__BRIEF__
Scan the records beneath this line for the line holding "deriving DecidableEq, Repr" and the line holding "decide (2 ≤", then transcribe exactly those two and all lines between.

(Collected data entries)
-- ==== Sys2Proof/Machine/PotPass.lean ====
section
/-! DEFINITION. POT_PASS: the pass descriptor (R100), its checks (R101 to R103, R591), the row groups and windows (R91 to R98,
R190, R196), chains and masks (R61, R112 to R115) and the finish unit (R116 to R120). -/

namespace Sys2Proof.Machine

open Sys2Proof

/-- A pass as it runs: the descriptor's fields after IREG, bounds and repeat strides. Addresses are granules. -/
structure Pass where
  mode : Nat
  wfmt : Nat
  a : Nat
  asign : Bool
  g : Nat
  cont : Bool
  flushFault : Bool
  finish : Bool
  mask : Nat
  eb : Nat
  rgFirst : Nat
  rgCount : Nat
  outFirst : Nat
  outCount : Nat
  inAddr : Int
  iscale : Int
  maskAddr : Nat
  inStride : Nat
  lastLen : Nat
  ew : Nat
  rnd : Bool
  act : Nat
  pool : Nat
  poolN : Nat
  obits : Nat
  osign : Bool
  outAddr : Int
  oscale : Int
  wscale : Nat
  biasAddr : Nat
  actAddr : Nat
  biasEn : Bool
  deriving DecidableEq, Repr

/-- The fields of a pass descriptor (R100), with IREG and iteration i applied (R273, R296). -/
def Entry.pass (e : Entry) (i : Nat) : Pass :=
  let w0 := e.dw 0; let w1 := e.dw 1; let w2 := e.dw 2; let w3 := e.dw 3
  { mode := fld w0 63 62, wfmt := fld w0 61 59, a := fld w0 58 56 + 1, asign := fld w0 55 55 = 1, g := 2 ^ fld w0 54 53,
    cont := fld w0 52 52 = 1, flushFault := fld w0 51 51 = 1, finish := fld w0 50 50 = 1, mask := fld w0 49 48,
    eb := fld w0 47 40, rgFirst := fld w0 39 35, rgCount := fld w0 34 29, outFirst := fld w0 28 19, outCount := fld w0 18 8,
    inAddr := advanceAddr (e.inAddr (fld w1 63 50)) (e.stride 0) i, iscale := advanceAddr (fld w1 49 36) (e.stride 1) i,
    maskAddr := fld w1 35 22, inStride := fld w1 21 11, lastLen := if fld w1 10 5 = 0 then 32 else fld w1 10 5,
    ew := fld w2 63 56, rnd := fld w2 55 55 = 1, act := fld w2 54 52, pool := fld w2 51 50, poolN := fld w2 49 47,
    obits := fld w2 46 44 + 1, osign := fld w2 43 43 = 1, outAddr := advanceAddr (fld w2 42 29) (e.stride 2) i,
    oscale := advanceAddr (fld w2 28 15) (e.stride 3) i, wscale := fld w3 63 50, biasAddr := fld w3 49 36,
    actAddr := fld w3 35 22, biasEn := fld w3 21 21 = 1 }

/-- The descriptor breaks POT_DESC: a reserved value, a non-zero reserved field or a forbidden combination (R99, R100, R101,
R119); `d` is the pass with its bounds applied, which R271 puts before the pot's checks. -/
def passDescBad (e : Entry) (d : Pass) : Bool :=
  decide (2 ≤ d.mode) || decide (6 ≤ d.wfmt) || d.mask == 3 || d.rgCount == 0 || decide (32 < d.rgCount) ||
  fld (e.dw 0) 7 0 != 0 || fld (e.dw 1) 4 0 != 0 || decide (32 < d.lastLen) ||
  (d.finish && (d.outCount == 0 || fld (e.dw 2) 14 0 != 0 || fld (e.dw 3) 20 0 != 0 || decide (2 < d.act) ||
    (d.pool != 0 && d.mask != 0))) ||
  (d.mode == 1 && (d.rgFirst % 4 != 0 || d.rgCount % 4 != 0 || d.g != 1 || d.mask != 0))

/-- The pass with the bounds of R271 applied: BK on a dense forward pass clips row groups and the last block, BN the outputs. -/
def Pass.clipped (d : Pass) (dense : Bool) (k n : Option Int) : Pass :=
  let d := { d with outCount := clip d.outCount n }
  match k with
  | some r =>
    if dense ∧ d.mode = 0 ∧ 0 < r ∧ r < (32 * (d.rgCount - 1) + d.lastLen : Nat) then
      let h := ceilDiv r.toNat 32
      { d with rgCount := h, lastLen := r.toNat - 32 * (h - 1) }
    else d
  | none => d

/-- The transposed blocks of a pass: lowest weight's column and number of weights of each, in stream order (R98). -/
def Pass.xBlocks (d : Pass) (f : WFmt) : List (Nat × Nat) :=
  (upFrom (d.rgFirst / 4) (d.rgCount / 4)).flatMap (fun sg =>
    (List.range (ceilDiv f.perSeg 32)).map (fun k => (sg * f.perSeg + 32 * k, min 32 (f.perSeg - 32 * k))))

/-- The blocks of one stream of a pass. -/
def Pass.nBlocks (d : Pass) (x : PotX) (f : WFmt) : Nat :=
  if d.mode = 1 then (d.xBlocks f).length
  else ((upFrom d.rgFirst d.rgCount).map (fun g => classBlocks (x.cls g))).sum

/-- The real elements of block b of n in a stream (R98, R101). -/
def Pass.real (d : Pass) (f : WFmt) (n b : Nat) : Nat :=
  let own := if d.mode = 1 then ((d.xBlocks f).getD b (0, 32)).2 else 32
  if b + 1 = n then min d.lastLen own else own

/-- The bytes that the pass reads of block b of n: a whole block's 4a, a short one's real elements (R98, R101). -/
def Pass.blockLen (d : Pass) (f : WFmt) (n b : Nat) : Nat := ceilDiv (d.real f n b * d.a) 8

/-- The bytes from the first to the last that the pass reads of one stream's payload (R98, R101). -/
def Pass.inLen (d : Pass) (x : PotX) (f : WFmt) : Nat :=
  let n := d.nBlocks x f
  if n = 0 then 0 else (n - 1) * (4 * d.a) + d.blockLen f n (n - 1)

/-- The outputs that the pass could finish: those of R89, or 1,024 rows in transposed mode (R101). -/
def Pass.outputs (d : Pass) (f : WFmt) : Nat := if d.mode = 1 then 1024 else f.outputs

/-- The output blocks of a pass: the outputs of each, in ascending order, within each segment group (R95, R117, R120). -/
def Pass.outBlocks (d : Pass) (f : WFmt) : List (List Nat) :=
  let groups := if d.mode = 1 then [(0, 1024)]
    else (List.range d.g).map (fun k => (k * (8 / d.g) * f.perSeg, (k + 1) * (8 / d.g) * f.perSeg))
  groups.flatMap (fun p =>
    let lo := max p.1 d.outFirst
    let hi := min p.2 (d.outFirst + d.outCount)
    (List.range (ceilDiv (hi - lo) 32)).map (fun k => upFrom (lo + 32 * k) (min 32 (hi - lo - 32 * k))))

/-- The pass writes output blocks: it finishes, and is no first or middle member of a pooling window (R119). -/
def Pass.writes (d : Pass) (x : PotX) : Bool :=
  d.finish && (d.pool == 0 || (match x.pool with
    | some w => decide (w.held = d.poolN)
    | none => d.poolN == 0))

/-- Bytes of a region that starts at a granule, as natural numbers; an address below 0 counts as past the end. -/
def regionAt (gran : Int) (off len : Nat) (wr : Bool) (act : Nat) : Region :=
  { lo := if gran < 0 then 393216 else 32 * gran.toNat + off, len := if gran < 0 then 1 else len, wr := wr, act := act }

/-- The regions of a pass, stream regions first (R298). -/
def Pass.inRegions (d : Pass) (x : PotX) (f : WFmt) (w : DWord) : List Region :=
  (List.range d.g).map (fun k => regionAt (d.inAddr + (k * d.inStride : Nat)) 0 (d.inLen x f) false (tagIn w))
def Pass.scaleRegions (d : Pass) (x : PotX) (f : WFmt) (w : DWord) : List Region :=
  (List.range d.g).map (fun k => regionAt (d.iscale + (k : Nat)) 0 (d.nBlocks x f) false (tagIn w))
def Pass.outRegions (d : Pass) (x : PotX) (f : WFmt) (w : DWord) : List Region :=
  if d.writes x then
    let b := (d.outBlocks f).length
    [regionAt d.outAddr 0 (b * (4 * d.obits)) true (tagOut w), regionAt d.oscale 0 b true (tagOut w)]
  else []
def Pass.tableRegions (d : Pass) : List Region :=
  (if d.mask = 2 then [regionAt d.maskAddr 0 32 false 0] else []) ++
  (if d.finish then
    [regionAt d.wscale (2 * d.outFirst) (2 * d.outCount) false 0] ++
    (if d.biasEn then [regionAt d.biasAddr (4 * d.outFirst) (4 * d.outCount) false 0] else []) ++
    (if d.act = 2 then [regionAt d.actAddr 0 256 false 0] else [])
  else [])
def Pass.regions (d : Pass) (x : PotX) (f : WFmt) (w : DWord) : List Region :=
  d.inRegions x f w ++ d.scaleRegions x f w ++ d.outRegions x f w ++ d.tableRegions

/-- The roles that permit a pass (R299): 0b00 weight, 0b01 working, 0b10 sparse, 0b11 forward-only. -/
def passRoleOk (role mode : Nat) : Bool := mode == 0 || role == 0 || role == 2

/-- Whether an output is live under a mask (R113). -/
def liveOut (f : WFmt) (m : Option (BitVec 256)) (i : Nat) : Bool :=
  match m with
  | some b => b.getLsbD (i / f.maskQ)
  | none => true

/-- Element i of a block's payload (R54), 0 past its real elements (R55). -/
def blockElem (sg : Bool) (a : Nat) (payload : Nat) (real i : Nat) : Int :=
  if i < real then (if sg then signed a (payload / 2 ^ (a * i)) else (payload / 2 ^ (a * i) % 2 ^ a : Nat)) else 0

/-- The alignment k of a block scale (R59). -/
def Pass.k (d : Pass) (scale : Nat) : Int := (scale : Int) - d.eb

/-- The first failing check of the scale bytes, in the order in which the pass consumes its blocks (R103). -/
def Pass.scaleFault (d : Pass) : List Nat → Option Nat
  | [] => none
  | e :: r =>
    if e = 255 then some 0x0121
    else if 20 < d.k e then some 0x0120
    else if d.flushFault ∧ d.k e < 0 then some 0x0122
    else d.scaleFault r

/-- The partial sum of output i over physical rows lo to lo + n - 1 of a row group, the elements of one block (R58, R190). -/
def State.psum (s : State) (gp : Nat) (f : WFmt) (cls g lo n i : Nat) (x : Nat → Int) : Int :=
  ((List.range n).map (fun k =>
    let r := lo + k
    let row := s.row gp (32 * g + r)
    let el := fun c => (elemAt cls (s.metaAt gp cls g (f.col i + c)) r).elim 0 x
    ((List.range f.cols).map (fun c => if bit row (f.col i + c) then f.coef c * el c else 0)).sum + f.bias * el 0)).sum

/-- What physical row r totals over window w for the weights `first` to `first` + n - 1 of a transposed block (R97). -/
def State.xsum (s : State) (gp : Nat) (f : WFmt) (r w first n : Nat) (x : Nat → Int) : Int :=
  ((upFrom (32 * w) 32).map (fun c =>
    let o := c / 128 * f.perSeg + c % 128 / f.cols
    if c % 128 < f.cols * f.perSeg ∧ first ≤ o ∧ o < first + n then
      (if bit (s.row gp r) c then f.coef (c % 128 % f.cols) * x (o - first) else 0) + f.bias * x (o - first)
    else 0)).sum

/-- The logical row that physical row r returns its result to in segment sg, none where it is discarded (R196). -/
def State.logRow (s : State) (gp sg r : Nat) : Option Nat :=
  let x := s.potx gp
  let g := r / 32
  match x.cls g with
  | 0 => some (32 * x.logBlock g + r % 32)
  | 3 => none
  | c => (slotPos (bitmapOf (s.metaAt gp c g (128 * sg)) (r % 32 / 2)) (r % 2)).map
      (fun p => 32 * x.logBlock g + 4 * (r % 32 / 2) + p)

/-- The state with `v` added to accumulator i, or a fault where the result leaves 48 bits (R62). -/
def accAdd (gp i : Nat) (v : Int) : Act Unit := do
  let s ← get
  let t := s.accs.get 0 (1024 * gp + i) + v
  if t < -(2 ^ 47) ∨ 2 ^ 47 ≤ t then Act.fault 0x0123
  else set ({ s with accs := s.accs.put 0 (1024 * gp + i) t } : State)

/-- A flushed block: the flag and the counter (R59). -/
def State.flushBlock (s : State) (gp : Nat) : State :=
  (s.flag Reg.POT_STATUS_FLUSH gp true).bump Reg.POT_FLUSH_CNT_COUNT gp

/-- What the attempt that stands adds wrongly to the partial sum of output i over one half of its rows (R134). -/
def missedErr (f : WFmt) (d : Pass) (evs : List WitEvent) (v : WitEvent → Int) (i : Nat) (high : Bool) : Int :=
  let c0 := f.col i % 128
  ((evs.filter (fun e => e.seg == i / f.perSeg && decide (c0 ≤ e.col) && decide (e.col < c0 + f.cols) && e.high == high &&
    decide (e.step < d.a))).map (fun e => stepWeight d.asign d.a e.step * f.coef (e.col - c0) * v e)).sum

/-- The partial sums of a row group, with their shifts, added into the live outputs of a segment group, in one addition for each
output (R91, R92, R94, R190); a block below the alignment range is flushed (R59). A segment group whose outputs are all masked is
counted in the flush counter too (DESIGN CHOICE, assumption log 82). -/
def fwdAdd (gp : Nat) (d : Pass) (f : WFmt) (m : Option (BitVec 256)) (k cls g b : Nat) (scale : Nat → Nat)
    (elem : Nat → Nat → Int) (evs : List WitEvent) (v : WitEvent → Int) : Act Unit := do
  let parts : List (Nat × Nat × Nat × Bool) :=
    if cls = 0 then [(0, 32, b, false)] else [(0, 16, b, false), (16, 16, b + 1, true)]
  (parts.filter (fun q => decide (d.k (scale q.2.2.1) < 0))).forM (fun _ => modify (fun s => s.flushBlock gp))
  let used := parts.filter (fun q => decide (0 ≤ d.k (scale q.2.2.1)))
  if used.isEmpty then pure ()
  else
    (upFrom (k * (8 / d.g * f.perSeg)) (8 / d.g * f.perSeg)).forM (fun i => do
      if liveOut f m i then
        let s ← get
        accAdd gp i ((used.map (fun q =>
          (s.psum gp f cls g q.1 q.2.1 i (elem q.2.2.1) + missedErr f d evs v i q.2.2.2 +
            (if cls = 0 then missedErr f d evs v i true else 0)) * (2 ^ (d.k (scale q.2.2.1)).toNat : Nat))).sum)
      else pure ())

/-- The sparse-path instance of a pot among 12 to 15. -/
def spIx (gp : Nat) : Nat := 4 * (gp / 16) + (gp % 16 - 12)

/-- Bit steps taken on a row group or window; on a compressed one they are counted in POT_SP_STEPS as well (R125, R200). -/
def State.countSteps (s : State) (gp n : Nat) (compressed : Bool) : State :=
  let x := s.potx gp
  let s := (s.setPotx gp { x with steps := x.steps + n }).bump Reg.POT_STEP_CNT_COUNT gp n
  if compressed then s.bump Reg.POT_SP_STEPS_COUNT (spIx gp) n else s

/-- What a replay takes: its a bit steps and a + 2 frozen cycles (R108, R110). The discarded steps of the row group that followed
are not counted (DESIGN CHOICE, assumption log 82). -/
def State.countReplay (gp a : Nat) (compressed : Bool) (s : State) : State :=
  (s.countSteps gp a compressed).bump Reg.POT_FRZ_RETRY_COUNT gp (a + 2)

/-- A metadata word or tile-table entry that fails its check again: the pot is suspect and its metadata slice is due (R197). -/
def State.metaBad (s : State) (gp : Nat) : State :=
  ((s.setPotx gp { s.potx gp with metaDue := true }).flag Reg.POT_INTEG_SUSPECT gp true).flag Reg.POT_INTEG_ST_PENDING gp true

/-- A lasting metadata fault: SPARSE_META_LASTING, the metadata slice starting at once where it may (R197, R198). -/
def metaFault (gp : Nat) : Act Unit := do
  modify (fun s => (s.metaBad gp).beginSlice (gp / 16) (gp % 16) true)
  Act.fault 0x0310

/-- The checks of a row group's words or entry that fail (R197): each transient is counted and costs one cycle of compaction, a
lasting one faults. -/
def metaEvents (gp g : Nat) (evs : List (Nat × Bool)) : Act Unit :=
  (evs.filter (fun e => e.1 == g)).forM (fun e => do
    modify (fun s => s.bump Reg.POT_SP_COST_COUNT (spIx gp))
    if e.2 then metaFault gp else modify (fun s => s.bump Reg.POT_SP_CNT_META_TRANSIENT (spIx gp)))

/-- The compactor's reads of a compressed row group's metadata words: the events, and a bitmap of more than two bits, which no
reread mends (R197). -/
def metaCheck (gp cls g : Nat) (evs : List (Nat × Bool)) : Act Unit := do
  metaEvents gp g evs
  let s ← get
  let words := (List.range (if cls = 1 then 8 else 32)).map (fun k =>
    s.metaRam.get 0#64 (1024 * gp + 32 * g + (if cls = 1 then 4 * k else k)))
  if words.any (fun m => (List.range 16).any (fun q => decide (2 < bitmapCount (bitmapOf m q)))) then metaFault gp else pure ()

* * *

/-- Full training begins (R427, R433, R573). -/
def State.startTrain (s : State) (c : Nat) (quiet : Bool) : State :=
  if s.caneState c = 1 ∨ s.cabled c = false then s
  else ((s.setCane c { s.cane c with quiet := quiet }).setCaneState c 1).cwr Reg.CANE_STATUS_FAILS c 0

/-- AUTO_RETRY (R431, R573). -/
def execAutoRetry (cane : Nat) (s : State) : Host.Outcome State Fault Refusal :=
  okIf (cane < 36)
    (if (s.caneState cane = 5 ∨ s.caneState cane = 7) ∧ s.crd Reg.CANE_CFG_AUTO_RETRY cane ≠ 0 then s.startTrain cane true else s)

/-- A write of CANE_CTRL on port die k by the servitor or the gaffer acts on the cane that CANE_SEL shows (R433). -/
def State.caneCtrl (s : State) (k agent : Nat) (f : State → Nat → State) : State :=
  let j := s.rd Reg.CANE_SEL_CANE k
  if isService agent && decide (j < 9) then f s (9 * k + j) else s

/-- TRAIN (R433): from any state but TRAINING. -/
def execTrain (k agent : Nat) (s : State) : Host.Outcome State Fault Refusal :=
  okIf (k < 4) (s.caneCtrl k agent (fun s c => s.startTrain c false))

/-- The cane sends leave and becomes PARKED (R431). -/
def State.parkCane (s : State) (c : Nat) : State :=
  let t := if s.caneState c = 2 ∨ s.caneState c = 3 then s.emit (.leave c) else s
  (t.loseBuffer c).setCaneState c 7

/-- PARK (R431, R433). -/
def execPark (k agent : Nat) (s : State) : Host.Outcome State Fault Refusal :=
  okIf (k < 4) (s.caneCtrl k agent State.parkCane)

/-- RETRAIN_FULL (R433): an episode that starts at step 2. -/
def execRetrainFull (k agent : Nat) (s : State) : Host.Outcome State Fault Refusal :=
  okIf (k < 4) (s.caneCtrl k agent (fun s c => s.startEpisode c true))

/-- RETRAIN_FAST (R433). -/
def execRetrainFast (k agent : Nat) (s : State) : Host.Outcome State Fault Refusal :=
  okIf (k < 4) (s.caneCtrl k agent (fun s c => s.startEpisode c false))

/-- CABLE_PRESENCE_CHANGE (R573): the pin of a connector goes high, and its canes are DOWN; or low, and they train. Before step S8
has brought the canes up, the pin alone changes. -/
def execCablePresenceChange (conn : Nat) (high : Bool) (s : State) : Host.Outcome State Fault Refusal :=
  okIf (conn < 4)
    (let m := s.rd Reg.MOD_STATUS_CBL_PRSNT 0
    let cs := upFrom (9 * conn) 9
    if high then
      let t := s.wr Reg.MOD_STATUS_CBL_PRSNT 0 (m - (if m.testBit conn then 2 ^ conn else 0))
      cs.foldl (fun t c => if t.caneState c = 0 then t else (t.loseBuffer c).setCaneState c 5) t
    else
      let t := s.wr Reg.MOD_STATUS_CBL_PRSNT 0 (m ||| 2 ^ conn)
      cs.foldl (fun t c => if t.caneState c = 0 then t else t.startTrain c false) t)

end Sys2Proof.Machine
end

__RESULT BELOW__
  deriving DecidableEq, Repr

/-- The fields of a pass descriptor (R100), with IREG and iteration i applied (R273, R296). -/
def Entry.pass (e : Entry) (i : Nat) : Pass :=
  let w0 := e.dw 0; let w1 := e.dw 1; let w2 := e.dw 2; let w3 := e.dw 3
  { mode := fld w0 63 62, wfmt := fld w0 61 59, a := fld w0 58 56 + 1, asign := fld w0 55 55 = 1, g := 2 ^ fld w0 54 53,
    cont := fld w0 52 52 = 1, flushFault := fld w0 51 51 = 1, finish := fld w0 50 50 = 1, mask := fld w0 49 48,
    eb := fld w0 47 40, rgFirst := fld w0 39 35, rgCount := fld w0 34 29, outFirst := fld w0 28 19, outCount := fld w0 18 8,
    inAddr := advanceAddr (e.inAddr (fld w1 63 50)) (e.stride 0) i, iscale := advanceAddr (fld w1 49 36) (e.stride 1) i,
    maskAddr := fld w1 35 22, inStride := fld w1 21 11, lastLen := if fld w1 10 5 = 0 then 32 else fld w1 10 5,
    ew := fld w2 63 56, rnd := fld w2 55 55 = 1, act := fld w2 54 52, pool := fld w2 51 50, poolN := fld w2 49 47,
    obits := fld w2 46 44 + 1, osign := fld w2 43 43 = 1, outAddr := advanceAddr (fld w2 42 29) (e.stride 2) i,
    oscale := advanceAddr (fld w2 28 15) (e.stride 3) i, wscale := fld w3 63 50, biasAddr := fld w3 49 36,
    actAddr := fld w3 35 22, biasEn := fld w3 21 21 = 1 }

/-- The descriptor breaks POT_DESC: a reserved value, a non-zero reserved field or a forbidden combination (R99, R100, R101,
R119); `d` is the pass with its bounds applied, which R271 puts before the pot's checks. -/
def passDescBad (e : Entry) (d : Pass) : Bool :=
  decide (2 ≤ d.mode) || decide (6 ≤ d.wfmt) || d.mask == 3 || d.rgCount == 0 || decide (32 < d.rgCount) ||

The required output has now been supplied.